PROBLEM DETAILS: Could you copy every record below exactly as it stands?

DATASET RECORDS:
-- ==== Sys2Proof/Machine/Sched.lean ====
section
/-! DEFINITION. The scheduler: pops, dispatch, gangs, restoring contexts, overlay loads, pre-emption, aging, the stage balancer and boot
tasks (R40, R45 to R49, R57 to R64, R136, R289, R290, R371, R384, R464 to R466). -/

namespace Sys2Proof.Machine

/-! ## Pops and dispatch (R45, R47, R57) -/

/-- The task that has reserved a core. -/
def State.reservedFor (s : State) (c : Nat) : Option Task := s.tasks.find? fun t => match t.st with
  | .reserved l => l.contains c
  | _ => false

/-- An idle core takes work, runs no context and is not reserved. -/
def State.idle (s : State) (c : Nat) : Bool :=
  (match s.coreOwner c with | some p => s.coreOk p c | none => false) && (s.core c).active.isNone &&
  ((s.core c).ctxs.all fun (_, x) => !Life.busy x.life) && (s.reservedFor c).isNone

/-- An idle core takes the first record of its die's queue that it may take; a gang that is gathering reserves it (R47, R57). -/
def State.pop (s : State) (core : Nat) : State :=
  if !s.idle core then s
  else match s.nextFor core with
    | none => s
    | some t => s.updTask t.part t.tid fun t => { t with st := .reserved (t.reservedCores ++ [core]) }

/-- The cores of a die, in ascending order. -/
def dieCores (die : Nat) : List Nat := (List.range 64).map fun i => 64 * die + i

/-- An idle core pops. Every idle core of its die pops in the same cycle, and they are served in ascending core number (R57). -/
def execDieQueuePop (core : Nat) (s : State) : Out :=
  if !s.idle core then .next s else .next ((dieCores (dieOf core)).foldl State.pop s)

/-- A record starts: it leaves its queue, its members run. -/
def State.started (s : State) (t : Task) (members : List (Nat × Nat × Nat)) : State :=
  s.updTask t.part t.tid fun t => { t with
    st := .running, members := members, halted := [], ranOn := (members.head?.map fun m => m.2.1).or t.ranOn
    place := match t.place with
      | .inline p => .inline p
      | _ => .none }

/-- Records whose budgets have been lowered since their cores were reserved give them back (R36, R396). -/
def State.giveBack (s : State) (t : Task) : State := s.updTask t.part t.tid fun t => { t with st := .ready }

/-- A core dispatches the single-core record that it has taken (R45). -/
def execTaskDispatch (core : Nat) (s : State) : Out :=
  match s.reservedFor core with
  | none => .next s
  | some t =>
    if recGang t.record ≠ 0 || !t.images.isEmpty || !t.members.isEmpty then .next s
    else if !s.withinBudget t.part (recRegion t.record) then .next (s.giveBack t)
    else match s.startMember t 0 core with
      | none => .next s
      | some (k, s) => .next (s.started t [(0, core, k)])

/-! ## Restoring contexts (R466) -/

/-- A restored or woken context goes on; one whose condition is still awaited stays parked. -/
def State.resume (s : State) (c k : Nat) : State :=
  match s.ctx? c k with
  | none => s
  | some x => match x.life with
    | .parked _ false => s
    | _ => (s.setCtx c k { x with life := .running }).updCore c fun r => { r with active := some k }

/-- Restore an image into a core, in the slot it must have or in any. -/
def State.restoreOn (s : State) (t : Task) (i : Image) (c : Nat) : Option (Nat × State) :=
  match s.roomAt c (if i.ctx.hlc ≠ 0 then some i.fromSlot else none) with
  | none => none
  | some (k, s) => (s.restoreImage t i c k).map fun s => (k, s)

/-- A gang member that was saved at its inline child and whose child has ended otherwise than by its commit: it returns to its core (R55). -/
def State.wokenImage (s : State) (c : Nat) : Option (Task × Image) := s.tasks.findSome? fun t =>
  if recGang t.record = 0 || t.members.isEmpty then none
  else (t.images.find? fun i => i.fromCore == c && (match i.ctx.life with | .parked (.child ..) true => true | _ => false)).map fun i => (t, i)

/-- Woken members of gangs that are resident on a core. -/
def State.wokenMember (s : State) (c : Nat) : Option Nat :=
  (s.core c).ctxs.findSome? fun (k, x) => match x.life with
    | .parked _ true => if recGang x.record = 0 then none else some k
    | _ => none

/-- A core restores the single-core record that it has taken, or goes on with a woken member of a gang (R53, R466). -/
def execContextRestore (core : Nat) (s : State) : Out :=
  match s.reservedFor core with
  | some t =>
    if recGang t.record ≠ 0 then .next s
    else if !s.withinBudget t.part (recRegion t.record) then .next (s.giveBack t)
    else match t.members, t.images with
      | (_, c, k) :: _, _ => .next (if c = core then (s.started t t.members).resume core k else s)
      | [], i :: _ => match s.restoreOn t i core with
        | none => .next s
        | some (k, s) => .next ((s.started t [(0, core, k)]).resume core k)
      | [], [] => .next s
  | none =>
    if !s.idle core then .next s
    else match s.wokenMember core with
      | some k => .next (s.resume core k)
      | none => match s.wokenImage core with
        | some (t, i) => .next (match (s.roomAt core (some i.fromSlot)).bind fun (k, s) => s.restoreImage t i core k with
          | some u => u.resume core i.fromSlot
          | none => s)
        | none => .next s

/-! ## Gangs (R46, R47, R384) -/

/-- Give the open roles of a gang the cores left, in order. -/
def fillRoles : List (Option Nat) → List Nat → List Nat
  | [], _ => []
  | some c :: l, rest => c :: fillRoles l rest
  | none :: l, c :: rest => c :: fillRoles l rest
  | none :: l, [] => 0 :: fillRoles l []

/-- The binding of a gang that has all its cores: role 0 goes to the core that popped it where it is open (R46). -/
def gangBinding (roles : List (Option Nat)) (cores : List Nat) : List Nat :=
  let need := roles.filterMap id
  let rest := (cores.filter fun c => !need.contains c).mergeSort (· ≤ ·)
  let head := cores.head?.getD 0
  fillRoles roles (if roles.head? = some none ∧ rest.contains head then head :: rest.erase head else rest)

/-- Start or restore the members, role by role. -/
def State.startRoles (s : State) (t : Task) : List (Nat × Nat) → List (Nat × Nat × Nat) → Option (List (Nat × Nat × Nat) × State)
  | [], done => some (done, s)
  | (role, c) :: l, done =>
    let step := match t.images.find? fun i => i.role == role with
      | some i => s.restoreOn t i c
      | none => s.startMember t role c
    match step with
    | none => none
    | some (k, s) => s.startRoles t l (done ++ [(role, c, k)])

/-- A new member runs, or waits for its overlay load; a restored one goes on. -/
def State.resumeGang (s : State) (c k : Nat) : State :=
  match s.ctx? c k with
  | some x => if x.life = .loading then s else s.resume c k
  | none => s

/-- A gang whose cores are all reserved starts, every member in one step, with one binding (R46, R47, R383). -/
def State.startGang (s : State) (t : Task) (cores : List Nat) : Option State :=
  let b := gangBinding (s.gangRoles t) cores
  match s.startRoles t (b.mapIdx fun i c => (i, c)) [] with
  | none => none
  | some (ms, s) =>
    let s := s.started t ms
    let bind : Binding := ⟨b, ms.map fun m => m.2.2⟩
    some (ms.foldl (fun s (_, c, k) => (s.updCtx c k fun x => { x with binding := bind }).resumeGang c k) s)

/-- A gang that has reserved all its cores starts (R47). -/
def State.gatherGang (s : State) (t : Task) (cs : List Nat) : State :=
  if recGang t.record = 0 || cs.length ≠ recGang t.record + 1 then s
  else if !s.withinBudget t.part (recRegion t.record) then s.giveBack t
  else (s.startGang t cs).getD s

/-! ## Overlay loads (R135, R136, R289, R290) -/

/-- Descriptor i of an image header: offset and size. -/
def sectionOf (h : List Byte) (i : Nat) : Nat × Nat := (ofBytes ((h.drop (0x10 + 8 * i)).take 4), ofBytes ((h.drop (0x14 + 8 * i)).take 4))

SOLUTION:
-- ==== Sys2Proof/Machine/Sched.lean ====
section
/-! DEFINITION. The scheduler: pops, dispatch, gangs, restoring contexts, overlay loads, pre-emption, aging, the stage balancer and boot
tasks (R40, R45 to R49, R57 to R64, R136, R289, R290, R371, R384, R464 to R466). -/

namespace Sys2Proof.Machine

/-! ## Pops and dispatch (R45, R47, R57) -/

/-- The task that has reserved a core. -/
def State.reservedFor (s : State) (c : Nat) : Option Task := s.tasks.find? fun t => match t.st with
  | .reserved l => l.contains c
  | _ => false

/-- An idle core takes work, runs no context and is not reserved. -/
def State.idle (s : State) (c : Nat) : Bool :=
  (match s.coreOwner c with | some p => s.coreOk p c | none => false) && (s.core c).active.isNone &&
  ((s.core c).ctxs.all fun (_, x) => !Life.busy x.life) && (s.reservedFor c).isNone

/-- An idle core takes the first record of its die's queue that it may take; a gang that is gathering reserves it (R47, R57). -/
def State.pop (s : State) (core : Nat) : State :=
  if !s.idle core then s
  else match s.nextFor core with
    | none => s
    | some t => s.updTask t.part t.tid fun t => { t with st := .reserved (t.reservedCores ++ [core]) }

/-- The cores of a die, in ascending order. -/
def dieCores (die : Nat) : List Nat := (List.range 64).map fun i => 64 * die + i

/-- An idle core pops. Every idle core of its die pops in the same cycle, and they are served in ascending core number (R57). -/
def execDieQueuePop (core : Nat) (s : State) : Out :=
  if !s.idle core then .next s else .next ((dieCores (dieOf core)).foldl State.pop s)

/-- A record starts: it leaves its queue, its members run. -/
def State.started (s : State) (t : Task) (members : List (Nat × Nat × Nat)) : State :=
  s.updTask t.part t.tid fun t => { t with
    st := .running, members := members, halted := [], ranOn := (members.head?.map fun m => m.2.1).or t.ranOn
    place := match t.place with
      | .inline p => .inline p
      | _ => .none }

/-- Records whose budgets have been lowered since their cores were reserved give them back (R36, R396). -/
def State.giveBack (s : State) (t : Task) : State := s.updTask t.part t.tid fun t => { t with st := .ready }

/-- A core dispatches the single-core record that it has taken (R45). -/
def execTaskDispatch (core : Nat) (s : State) : Out :=
  match s.reservedFor core with
  | none => .next s
  | some t =>
    if recGang t.record ≠ 0 || !t.images.isEmpty || !t.members.isEmpty then .next s
    else if !s.withinBudget t.part (recRegion t.record) then .next (s.giveBack t)
    else match s.startMember t 0 core with
      | none => .next s
      | some (k, s) => .next (s.started t [(0, core, k)])

/-! ## Restoring contexts (R466) -/

/-- A restored or woken context goes on; one whose condition is still awaited stays parked. -/
def State.resume (s : State) (c k : Nat) : State :=
  match s.ctx? c k with
  | none => s
  | some x => match x.life with
    | .parked _ false => s
    | _ => (s.setCtx c k { x with life := .running }).updCore c fun r => { r with active := some k }

/-- Restore an image into a core, in the slot it must have or in any. -/
def State.restoreOn (s : State) (t : Task) (i : Image) (c : Nat) : Option (Nat × State) :=
  match s.roomAt c (if i.ctx.hlc ≠ 0 then some i.fromSlot else none) with
  | none => none
  | some (k, s) => (s.restoreImage t i c k).map fun s => (k, s)

/-- A gang member that was saved at its inline child and whose child has ended otherwise than by its commit: it returns to its core (R55). -/
def State.wokenImage (s : State) (c : Nat) : Option (Task × Image) := s.tasks.findSome? fun t =>
  if recGang t.record = 0 || t.members.isEmpty then none
  else (t.images.find? fun i => i.fromCore == c && (match i.ctx.life with | .parked (.child ..) true => true | _ => false)).map fun i => (t, i)

/-- Woken members of gangs that are resident on a core. -/
def State.wokenMember (s : State) (c : Nat) : Option Nat :=
  (s.core c).ctxs.findSome? fun (k, x) => match x.life with
    | .parked _ true => if recGang x.record = 0 then none else some k
    | _ => none

/-- A core restores the single-core record that it has taken, or goes on with a woken member of a gang (R53, R466). -/
def execContextRestore (core : Nat) (s : State) : Out :=
  match s.reservedFor core with
  | some t =>
    if recGang t.record ≠ 0 then .next s
    else if !s.withinBudget t.part (recRegion t.record) then .next (s.giveBack t)
    else match t.members, t.images with
      | (_, c, k) :: _, _ => .next (if c = core then (s.started t t.members).resume core k else s)
      | [], i :: _ => match s.restoreOn t i core with
        | none => .next s
        | some (k, s) => .next ((s.started t [(0, core, k)]).resume core k)
      | [], [] => .next s
  | none =>
    if !s.idle core then .next s
    else match s.wokenMember core with
      | some k => .next (s.resume core k)
      | none => match s.wokenImage core with
        | some (t, i) => .next (match (s.roomAt core (some i.fromSlot)).bind fun (k, s) => s.restoreImage t i core k with
          | some u => u.resume core i.fromSlot
          | none => s)
        | none => .next s

/-! ## Gangs (R46, R47, R384) -/

/-- Give the open roles of a gang the cores left, in order. -/
def fillRoles : List (Option Nat) → List Nat → List Nat
  | [], _ => []
  | some c :: l, rest => c :: fillRoles l rest
  | none :: l, c :: rest => c :: fillRoles l rest
  | none :: l, [] => 0 :: fillRoles l []

/-- The binding of a gang that has all its cores: role 0 goes to the core that popped it where it is open (R46). -/
def gangBinding (roles : List (Option Nat)) (cores : List Nat) : List Nat :=
  let need := roles.filterMap id
  let rest := (cores.filter fun c => !need.contains c).mergeSort (· ≤ ·)
  let head := cores.head?.getD 0
  fillRoles roles (if roles.head? = some none ∧ rest.contains head then head :: rest.erase head else rest)

/-- Start or restore the members, role by role. -/
def State.startRoles (s : State) (t : Task) : List (Nat × Nat) → List (Nat × Nat × Nat) → Option (List (Nat × Nat × Nat) × State)
  | [], done => some (done, s)
  | (role, c) :: l, done =>
    let step := match t.images.find? fun i => i.role == role with
      | some i => s.restoreOn t i c
      | none => s.startMember t role c
    match step with
    | none => none
    | some (k, s) => s.startRoles t l (done ++ [(role, c, k)])

/-- A new member runs, or waits for its overlay load; a restored one goes on. -/
def State.resumeGang (s : State) (c k : Nat) : State :=
  match s.ctx? c k with
  | some x => if x.life = .loading then s else s.resume c k
  | none => s

/-- A gang whose cores are all reserved starts, every member in one step, with one binding (R46, R47, R383). -/
def State.startGang (s : State) (t : Task) (cores : List Nat) : Option State :=
  let b := gangBinding (s.gangRoles t) cores
  match s.startRoles t (b.mapIdx fun i c => (i, c)) [] with
  | none => none
  | some (ms, s) =>
    let s := s.started t ms
    let bind : Binding := ⟨b, ms.map fun m => m.2.2⟩
    some (ms.foldl (fun s (_, c, k) => (s.updCtx c k fun x => { x with binding := bind }).resumeGang c k) s)

/-- A gang that has reserved all its cores starts (R47). -/
def State.gatherGang (s : State) (t : Task) (cs : List Nat) : State :=
  if recGang t.record = 0 || cs.length ≠ recGang t.record + 1 then s
  else if !s.withinBudget t.part (recRegion t.record) then s.giveBack t
  else (s.startGang t cs).getD s

/-! ## Overlay loads (R135, R136, R289, R290) -/

/-- Descriptor i of an image header: offset and size. -/
def sectionOf (h : List Byte) (i : Nat) : Nat × Nat := (ofBytes ((h.drop (0x10 + 8 * i)).take 4), ofBytes ((h.drop (0x14 + 8 * i)).take 4))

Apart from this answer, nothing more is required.